Todo iba de maravilla, realmente me sentia feliz con la vida que teniamos, no eramos una familia rica pero podria decir que almenos teniamos lo suficiente ya que mi flamante esposo trabajaba arduamente para eso, cabe mencionar que despues de tener a mi hijo, él jamás quiso que volviera a trabajar pues deseaba que le diera la mejor atención a mi hijo, a él y a nuestro hogar. Así fue por poco mas de 3 años hasta que un día comence a recibir mensajes de texto y llamadas donde me decían que él me era infiel. Yo jamas fui desconfiada o celosa así que no le daba importacia y yo misma me decia es obvio que es mentira, pues él trabajaba un poco mas de sus horas laborales regulares y esto siempre se vio reflejado en su pago, aparte que habia muy pocas mujeres laborando con él.

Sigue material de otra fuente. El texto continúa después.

-- ==== Sys2Proof/Machine/Bits.lean ====
section
/-!
DEFINITION. Bit fields, sign extension, byte order and saturating counts: the helpers every register, descriptor and
message reader uses. Bit ranges are written high, low, as the manual writes them.
-/
namespace Sys2Proof.Machine

open Sys2Proof

/-- Bits `hi:lo` of a word, as a number. -/
def bits (w : Word) (hi lo : Nat) : Nat := w.toNat / 2 ^ lo % 2 ^ (hi + 1 - lo)

/-- One bit of a word. -/
def bit (w : Word) (i : Nat) : Bool := bits w i i == 1

/-- The mask of bits `hi:lo`. -/
def maskNat (hi lo : Nat) : Nat := (2 ^ (hi + 1 - lo) - 1) * 2 ^ lo

/-- The word with bits `hi:lo` replaced by `v` (cut to the field's width). -/
def setBits (w : Word) (hi lo v : Nat) : Word :=
  BitVec.ofNat 64 (w.toNat - bits w hi lo * 2 ^ lo + v % 2 ^ (hi + 1 - lo) * 2 ^ lo)

/-- The word with one bit set or cleared. -/
def setBit (w : Word) (i : Nat) (b : Bool) : Word := setBits w i i (if b then 1 else 0)

/-- A number seen as a signed integer of `n` bits. -/
def signed (n v : Nat) : Int :=
  let m := v % 2 ^ n
  if m < 2 ^ (n - 1) then (m : Int) else (m : Int) - (2 ^ n : Nat)

/-- The low `n` bits of an integer, two's complement. -/
def unsignedOf (n : Nat) (v : Int) : Nat := (v % (2 ^ n : Nat)).toNat

/-- How far a 32-bit count has come since it read `b`, modulo 2^32. -/
def since32 (a b : Nat) : Nat := unsignedOf 32 ((a : Int) - b)

/-- A field of `n` bits that stops at its largest value (a saturating count). -/
def sat (n v : Nat) : Nat := min v (2 ^ n - 1)

/-- An integer held within a range. -/
def clampInt (lo hi v : Int) : Int := max lo (min hi v)

/-- A signed integer saturated to `n` bits. -/
def satInt (n : Nat) (v : Int) : Int := clampInt (-(2 ^ (n - 1) : Nat)) ((2 ^ (n - 1) : Nat) - 1) v

/-- The word whose 64 bits spell an integer. -/
def wordOfInt (v : Int) : Word := BitVec.ofInt 64 v

/-- A word of a number, cut to 64 bits. -/
def word (v : Nat) : Word := BitVec.ofNat 64 v

/-- Does the mask have bit `i`? -/
def maskHas (m i : Nat) : Bool := m / 2 ^ i % 2 == 1

/-- The bits of a mask below `n`, lowest first. -/
def maskBits (n m : Nat) : List Nat := (List.range n).filter (maskHas m)

/-- The mask with exactly the bits listed (each once). -/
def maskOf (l : List Nat) : Nat := l.foldl (fun acc i => if maskHas acc i then acc else acc + 2 ^ i) 0

/-- Both masks' common bits. -/
def maskAnd (a b : Nat) : Nat := Nat.land a b

/-- Either mask's bits. -/
def maskOr (a b : Nat) : Nat := Nat.lor a b

/-- The bits of `a` that `b` lacks. -/
def maskDiff (a b : Nat) : Nat := a - Nat.land a b

/-- A number of `n` bytes from its little-endian bytes (R9). -/
def leNat : List Byte → Nat
  | [] => 0
  | b :: r => b.toNat + 256 * leNat r

/-- The `n` little-endian bytes of a number. -/
def leBytes : Nat → Nat → List Byte
  | 0, _ => []
  | n + 1, v => BitVec.ofNat 8 v :: leBytes n (v / 256)

/-- Element `i` of a list that has a default beyond its end. -/
def nth {α : Type} [Inhabited α] (l : List α) (i : Nat) : α := l.getD i default

/-- The list with element `i` changed by `f`. An element the list does not reach is a default one, which `nth` reads there, so what is
written is what is read whatever the list's length. -/
def upd {α : Type} [Inhabited α] : List α → Nat → (α → α) → List α
  | [], 0, f => [f default]
  | [], i + 1, f => default :: upd [] i f
  | a :: r, 0, f => f a :: r
  | a :: r, i + 1, f => a :: upd r i f

/-- The list with element `i` replaced. -/
def put {α : Type} [Inhabited α] (l : List α) (i : Nat) (v : α) : List α := upd l i fun _ => v

/-- The index of the first element that satisfies `p`. -/
def firstIdx {α : Type} (p : α → Bool) (l : List α) : Option Nat := l.findIdx? p

/-- Bytes padded with zeros, or cut, to a length. -/
def padTo (n : Nat) (l : List (BitVec 8)) : List (BitVec 8) := l.take n ++ List.replicate (n - l.length) 0

end Sys2Proof.Machine
end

Yo no me lo callé, lo deje pasar las 2 primeras veces y después se lo dije directamente.
-Oye necesito decirte algo-le dije en tono serio
-¿Que pasó amor?-me contesta abrazandome y dandome un beso en la mejilla
-Han estado pasando cosas que deje pasar pero francamente no puedo seguir así, entonces necesito saber si... ¿estas con alguien más?-le dije sin quitarle la vista de encima, quería ver si su expresión cambiaba o algun indicio de que me mentia u ocultaba olgo.

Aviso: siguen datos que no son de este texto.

/-- The cri registers (R443, R456). -/
def criRows : List RegRow := [
  ⟨.criCtrl, 0x2000, [], [⟨0, 0, .rw, .host⟩],
    fun _ _ => 1, none, allBits⟩,
  ⟨.criStatus, 0x2008, [], [⟨47, 32, .ro, .host⟩, ⟨4, 0, .ro, .host⟩],
    fun _ _ => 0, none, allBits⟩,
  ⟨.criEvent, 0x2010, [], [⟨3, 3, .w1c, .host⟩, ⟨2, 2, .w1c, .host⟩, ⟨1, 1, .w1c, .host⟩, ⟨0, 0, .w1c, .host⟩],
    fun _ _ => 0, none, allBits⟩,
  ⟨.criLate, 0x2018, [], [⟨63, 0, .ro, .host⟩],
    fun _ _ => 0, none, allBits⟩]

/-- The bar registers (R443, R456). -/
def barRows : List RegRow := [
  ⟨.barTxn, 0x3000, [], [⟨63, 63, .ro, .operator⟩, ⟨7, 0, .sh, .operator⟩],
    fun _ _ => 0, some (fun _ => 3), allBits⟩,
  ⟨.barTxnX, 0x3008, [], [⟨47, 32, .sh, .operator⟩, ⟨31, 16, .sh, .operator⟩, ⟨15, 0, .sh, .operator⟩],
    fun t _ => if t.build = .c1 then 0x0000080001000200 else 0x0000080001000400, some (fun _ => 3), allBits⟩,
  ⟨.barEvent, 0x3010, [], [⟨2, 2, .w1c, .host⟩, ⟨1, 1, .w1c, .host⟩, ⟨0, 0, .w1c, .host⟩],
    fun _ _ => 0, none, allBits⟩,
  ⟨.barPool, 0x3018, [], [⟨47, 32, .ro, .host⟩, ⟨31, 16, .ro, .host⟩, ⟨15, 0, .ro, .host⟩],
    fun _ _ => 0, none, allBits⟩,
  ⟨.barStatus, 0x3100, [(0x10, fun t => t.barrows)], [⟨63, 56, .ro, .host⟩, ⟨55, 50, .ro, .host⟩, ⟨47, 32, .ro, .host⟩, ⟨31, 28, .ro, .host⟩, ⟨27, 26, .ro, .host⟩, ⟨2, 0, .ro, .host⟩],
    fun _ _ => 0, none, allBits⟩,
  ⟨.barBytes, 0x3108, [(0x10, fun t => t.barrows)], [⟨63, 0, .ro, .host⟩],
    fun _ _ => 0, none, allBits⟩,
  ⟨.barReplay, 0x3300, [(0x8, fun t => t.barrows)], [⟨63, 32, .ro, .host⟩, ⟨31, 0, .ro, .host⟩],
    fun _ _ => 0, none, allBits⟩]

/-- The xlt registers (R443, R456). -/
def xltRows : List RegRow := [
  ⟨.xltCtrl, 0x4000, [], [⟨11, 8, .ro, .host⟩, ⟨7, 4, .ro, .host⟩, ⟨1, 1, .rw, .host⟩, ⟨0, 0, .rw, .host⟩],
    fun t _ => match t.build with | .c1 => 0 | .c2 => 0x0410 | .c4 => 0x0820, none, allBits⟩,
  ⟨.xltFmt, 0x4008, [], [⟨63, 63, .ro, .operator⟩, ⟨7, 0, .sh, .operator⟩],
    fun _ _ => 0, some (fun _ => 2), allBits⟩,
  ⟨.xltFmtX0, 0x4010, [], [⟨55, 50, .sh, .operator⟩, ⟨49, 44, .sh, .operator⟩, ⟨43, 38, .sh, .operator⟩, ⟨37, 32, .sh, .operator⟩, ⟨31, 26, .sh, .operator⟩, ⟨25, 20, .sh, .operator⟩, ⟨19, 14, .sh, .operator⟩, ⟨13, 8, .sh, .operator⟩, ⟨7, 2, .sh, .operator⟩],
    fun t _ => if t.build = .c1 then 0 else 0x00D4C14418304200, some (fun _ => 2), allBits⟩,
  ⟨.xltFmtX1, 0x4018, [], [⟨23, 16, .sh, .operator⟩, ⟨11, 8, .sh, .operator⟩, ⟨7, 4, .sh, .operator⟩, ⟨3, 0, .sh, .operator⟩],
    fun t _ => if t.build = .c1 then 0 else 0x00070490, some (fun _ => 2), allBits⟩,
  ⟨.xltPri, 0x4020, [], [⟨47, 32, .rw, .host⟩, ⟨9, 0, .rw, .host⟩],
    fun _ _ => 0x000007D000000000, none, allBits⟩,
  ⟨.xltEvent, 0x4028, [], [⟨6, 6, .w1c, .host⟩, ⟨5, 5, .w1c, .host⟩, ⟨4, 4, .w1c, .host⟩, ⟨3, 3, .w1c, .host⟩, ⟨2, 2, .w1c, .host⟩, ⟨1, 1, .w1c, .host⟩, ⟨0, 0, .w1c, .host⟩],
    fun _ _ => 0, none, allBits⟩,
  ⟨.xltInv, 0x4030, [], [⟨63, 32, .ro, .host⟩, ⟨5, 0, .ro, .host⟩],
    fun _ _ => 0, none, allBits⟩,
  ⟨.xltDinvAddr, 0x4040, [], [⟨63, 12, .rw, .host⟩],
    fun _ _ => 0, none, allBits⟩,
  ⟨.xltDinvCtl, 0x4048, [], [⟨47, 16, .wo, .host⟩, ⟨13, 8, .wo, .host⟩, ⟨0, 0, .wo, .host⟩],
    fun _ _ => 0, none, allBits⟩,
  ⟨.xltDinvStatus, 0x4050, [], [⟨63, 32, .ro, .host⟩, ⟨31, 16, .ro, .host⟩, ⟨2, 0, .ro, .host⟩],
    fun _ _ => 0, none, allBits⟩,
  ⟨.xltTcHit, 0x4080, [(0x10, fun t => t.clusters)], [⟨63, 0, .ro, .host⟩],
    fun _ _ => 0, none, allBits⟩,
  ⟨.xltTcMiss, 0x4088, [(0x10, fun t => t.clusters)], [⟨63, 0, .ro, .host⟩],
    fun _ _ => 0, none, allBits⟩]

/-- The mem registers (R443, R456). -/
def memRows : List RegRow := [
  ⟨.memMap, 0x5000, [], [⟨47, 32, .rw, .operator⟩, ⟨17, 16, .rw, .operator⟩, ⟨12, 8, .rw, .operator⟩, ⟨0, 0, .rw, .operator⟩],
    fun t _ => match t.build with | .c4 => 0x0000FFFF00020C01 | .c2 => 0x000000FF00020C01 | .c1 => (2 ^ t.c1Channels - 1) * 2 ^ 32 + 0x00020C01, none, allBits⟩,
  ⟨.memCtrl, 0x5008, [], [⟨1, 1, .ro, .operator⟩, ⟨0, 0, .rw, .operator⟩],
    fun _ _ => 0, none, allBits⟩,
  ⟨.memPolicy, 0x5010, [], [⟨63, 63, .ro, .operator⟩, ⟨7, 0, .sh, .operator⟩],
    fun _ _ => 0, some (fun _ => 12), allBits⟩,
  ⟨.memPolicyX, 0x5018, [], [⟨63, 48, .sh, .operator⟩, ⟨47, 40, .sh, .operator⟩, ⟨39, 32, .sh, .operator⟩, ⟨19, 8, .sh, .operator⟩, ⟨4, 4, .sh, .operator⟩, ⟨3, 0, .sh, .operator⟩],
    fun _ _ => 0x07D0301000006409, some (fun _ => 12), allBits⟩,
  ⟨.memEvent, 0x5020, [], [⟨5, 5, .w1c, .host⟩, ⟨4, 4, .w1c, .host⟩, ⟨3, 3, .w1c, .host⟩, ⟨2, 2, .w1c, .host⟩, ⟨1, 1, .w1c, .host⟩, ⟨0, 0, .w1c, .host⟩],
    fun _ _ => 0, none, allBits⟩,
  ⟨.memClearAddr, 0x5028, [], [⟨42, 12, .rw, .host⟩],
    fun _ _ => 0, none, allBits⟩,
  ⟨.memClearCtl, 0x5030, [], [⟨39, 8, .wo, .host⟩, ⟨0, 0, .wo, .host⟩],
    fun _ _ => 0, none, allBits⟩,
  ⟨.memClearStatus, 0x5038, [], [⟨31, 16, .ro, .host⟩, ⟨2, 0, .ro, .host⟩],
    fun _ _ => 0, none, allBits⟩,
  ⟨.memInject, 0x5040, [], [⟨63, 62, .rw, .operator⟩, ⟨42, 6, .rw, .operator⟩],
    fun _ _ => 0, none, allBits⟩,
  ⟨.memHpa, 0x5048, [], [⟨54, 12, .rw, .host⟩, ⟨0, 0, .rw, .host⟩],
    fun _ _ => 0, none, allBits⟩,
  ⟨.memChStatus, 0x5100, [(0x10, fun t => if t.build = .c1 then 4 else t.channels)], [⟨15, 8, .ro, .host⟩, ⟨2, 0, .ro, .host⟩],
    fun _ _ => 0, none, allBits⟩,
  ⟨.memChErr, 0x5108, [(0x10, fun t => if t.build = .c1 then 4 else t.channels)], [⟨63, 48, .ro, .host⟩, ⟨47, 32, .ro, .host⟩, ⟨31, 16, .ro, .host⟩, ⟨15, 0, .ro, .host⟩],
    fun _ _ => 0, none, 0⟩,
  ⟨.memChAct, 0x5200, [(0x8, fun t => if t.build = .c1 then 4 else t.channels)], [⟨63, 40, .ro, .host⟩, ⟨39, 0, .ro, .host⟩],
    fun _ _ => 0, none, 0⟩]

/-- The pwr registers (R443, R456). -/
def pwrRows : List RegRow := [
  ⟨.pwrOpp, 0x6000, [], [⟨10, 8, .sh, .host⟩, ⟨2, 0, .sh, .host⟩],
    fun _ _ => 0, some (fun _ => 5), allBits⟩,
  ⟨.pwrStatus, 0x6008, [], [⟨37, 37, .ro, .host⟩, ⟨36, 36, .ro, .host⟩, ⟨35, 35, .ro, .host⟩, ⟨34, 34, .ro, .host⟩, ⟨33, 33, .ro, .host⟩, ⟨32, 32, .ro, .host⟩, ⟨26, 24, .ro, .host⟩, ⟨22, 20, .ro, .host⟩, ⟨18, 16, .ro, .host⟩, ⟨14, 12, .ro, .host⟩, ⟨10, 8, .ro, .host⟩, ⟨6, 4, .ro, .host⟩, ⟨2, 0, .ro, .host⟩],
    fun _ _ => 0x07000000, none, allBits⟩,
  ⟨.pwrCap, 0x6010, [], [⟨15, 0, .rw, .operator⟩],
    fun t _ => capReset t, none, allBits⟩,
  ⟨.pwrPolicy, 0x6018, [], [⟨63, 63, .ro, .operator⟩, ⟨7, 0, .sh, .operator⟩],
    fun _ _ => 0, some (fun _ => 5), 0⟩,
  ⟨.pwrPolicyX, 0x6020, [], [⟨63, 48, .sh, .operator⟩, ⟨39, 32, .sh, .operator⟩, ⟨23, 16, .sh, .operator⟩, ⟨15, 8, .sh, .operator⟩, ⟨7, 0, .sh, .operator⟩],
    fun _ _ => 0x001E001900550807, some (fun _ => 5), 0⟩,
  ⟨.pwrTherm, 0x6028, [], [⟨23, 16, .rw, .operator⟩, ⟨15, 8, .rw, .operator⟩, ⟨7, 0, .rw, .operator⟩],
    fun _ _ => 0x00736405, none, 0⟩,
  ⟨.pwrTemp, 0x6030, [], [⟨53, 48, .ro, .host⟩, ⟨15, 0, .ro, .host⟩],
    fun _ _ => 0, none, 0⟩,
  ⟨.pwrDroop, 0x6038, [], [⟨63, 63, .ro, .operator⟩, ⟨7, 0, .sh, .operator⟩],
    fun _ _ => 0, some (fun _ => 5), 0⟩,
  ⟨.pwrDroopX, 0x6040, [], [⟨31, 16, .sh, .operator⟩, ⟨15, 8, .sh, .operator⟩, ⟨7, 0, .sh, .operator⟩],
    fun _ _ => 0x03E80105, some (fun _ => 5), 0⟩,
  ⟨.pwrDroopCnt, 0x6048, [], [⟨63, 0, .ro, .host⟩],
    fun _ _ => 0, none, 0⟩,
  ⟨.pwrEvent, 0x6050, [], [⟨8, 8, .w1c, .operator⟩, ⟨7, 7, .w1c, .operator⟩, ⟨6, 6, .w1c, .operator⟩, ⟨5, 5, .w1c, .operator⟩, ⟨4, 4, .w1c, .operator⟩, ⟨3, 3, .w1c, .operator⟩, ⟨2, 2, .w1c, .operator⟩, ⟨1, 1, .w1c, .operator⟩, ⟨0, 0, .w1c, .operator⟩],
    fun _ _ => 0, none, 0⟩,
  ⟨.pwrRest, 0x6058, [], [⟨32, 32, .rw, .host⟩, ⟨19, 16, .rw, .host⟩, ⟨15, 0, .rw, .host⟩],
    fun _ _ => 0, none, allBits⟩,
  ⟨.pwrRestStatus, 0x6060, [], [⟨51, 48, .ro, .host⟩, ⟨47, 32, .ro, .host⟩, ⟨19, 16, .ro, .host⟩, ⟨15, 0, .ro, .host⟩],
    fun _ _ => 0, none, allBits⟩,
  ⟨.pwrInswdt, 0x6068, [], [⟨15, 0, .rw, .inspector⟩],
    fun _ _ => 0x64, none, 0⟩,
  ⟨.pwrTest, 0x6070, [], [⟨4, 4, .rw, .operator⟩, ⟨3, 0, .rw, .operator⟩],
    fun _ _ => 0, none, 0⟩,
  ⟨.pwrThrt, 0x6078, [], [⟨63, 48, .ro, .host⟩, ⟨47, 32, .ro, .host⟩, ⟨31, 16, .ro, .host⟩, ⟨15, 0, .ro, .host⟩],
    fun _ _ => 0, none, allBits⟩,
  ⟨.pwrRailCfg, 0x6100, [(0x10, fun _ => 4)], [⟨10, 10, .rw, .operator⟩, ⟨9, 8, .rw, .operator⟩, ⟨6, 0, .rw, .operator⟩],
    fun _ _ => 0, none, 0⟩,
  ⟨.pwrRailRead, 0x6108, [(0x10, fun _ => 4)], [⟨63, 48, .ro, .host⟩, ⟨47, 32, .ro, .host⟩, ⟨31, 24, .ro, .host⟩, ⟨23, 16, .ro, .host⟩, ⟨15, 0, .ro, .host⟩],
    fun _ _ => 0, none, 0⟩,
  ⟨.pwrLedgerEst, 0x6200, [], [⟨63, 0, .ro, .host⟩],
    fun _ _ => 0, none, 0⟩,
  ⟨.pwrLedgerMeas, 0x6208, [], [⟨63, 0, .ro, .host⟩],
    fun _ _ => 0, none, 0⟩,
  ⟨.pwrLedgerScale, 0x6210, [], [⟨32, 32, .ro, .host⟩, ⟨31, 16, .ro, .host⟩, ⟨15, 0, .ro, .host⟩],
    fun _ _ => 0x04000400, none, 0⟩,
  ⟨.pwrLedgerIdle, 0x6218, [], [⟨63, 0, .ro, .host⟩],
    fun _ _ => 0, none, 0⟩,
  ⟨.pwrCoef, 0x6300, [(0x8, fun _ => 13)], [⟨31, 0, .rw, .inspector⟩],
    fun _ ix => coefReset (ix.headD 0), none, 0⟩,
  ⟨.pwrCoefLeak, 0x6380, [(0x8, fun _ => 6)], [⟨31, 0, .rw, .inspector⟩],
    fun _ ix => coefReset (16 + ix.headD 0), none, 0⟩,
  ⟨.pwrDlogT, 0x6400, [(0x10, fun _ => 32)], [⟨63, 0, .ro, .host⟩],
    fun _ _ => 0, none, 0⟩,
  ⟨.pwrDlogD, 0x6408, [(0x10, fun _ => 32)], [⟨63, 32, .ro, .host⟩, ⟨31, 24, .ro, .host⟩, ⟨15, 0, .ro, .host⟩],
    fun _ _ => 0, none, 0⟩]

-No amor, te puedo asegurar que solo estoy contigo, pero me gustaria saber porque tu pregunta-me contesto sin que se le moviera ni una sola pestaña, nada dejaba ver un poco de nerviosismo.
Yo aun seria y espectante -Mira estos mensajes y estas llamadas y dime si conoces el número-le conteste mientras le extendia la mano con mi celular, él lo miro, leyo los mensajes e inmediatamente me contestó mientras me devolvia el telefono con una cara pensativa.
-No amor, no conozco esos numeros, pero podemos marcar y ver de quien es y ponerlos en su lugar, aparte cabe la posibilidad que sea una equivocación, pues aqui no dice ni tu nombre ni el mío-respondio muy serenamente.
Debo admitir que sus argumentos me tranquilizaron y pues en realidad si estaba bastante nerviosa, porque aunque lo creia incapaz yo misma pense que podria equivocarme. Seguimos hablando del tema y acodamos marcar y si no respondian cambiar el número y dar por olvidado el tema, llamamos y nadie respondió enviamos mesajes y jamás contestaron entonces dimos por terminado el asunto.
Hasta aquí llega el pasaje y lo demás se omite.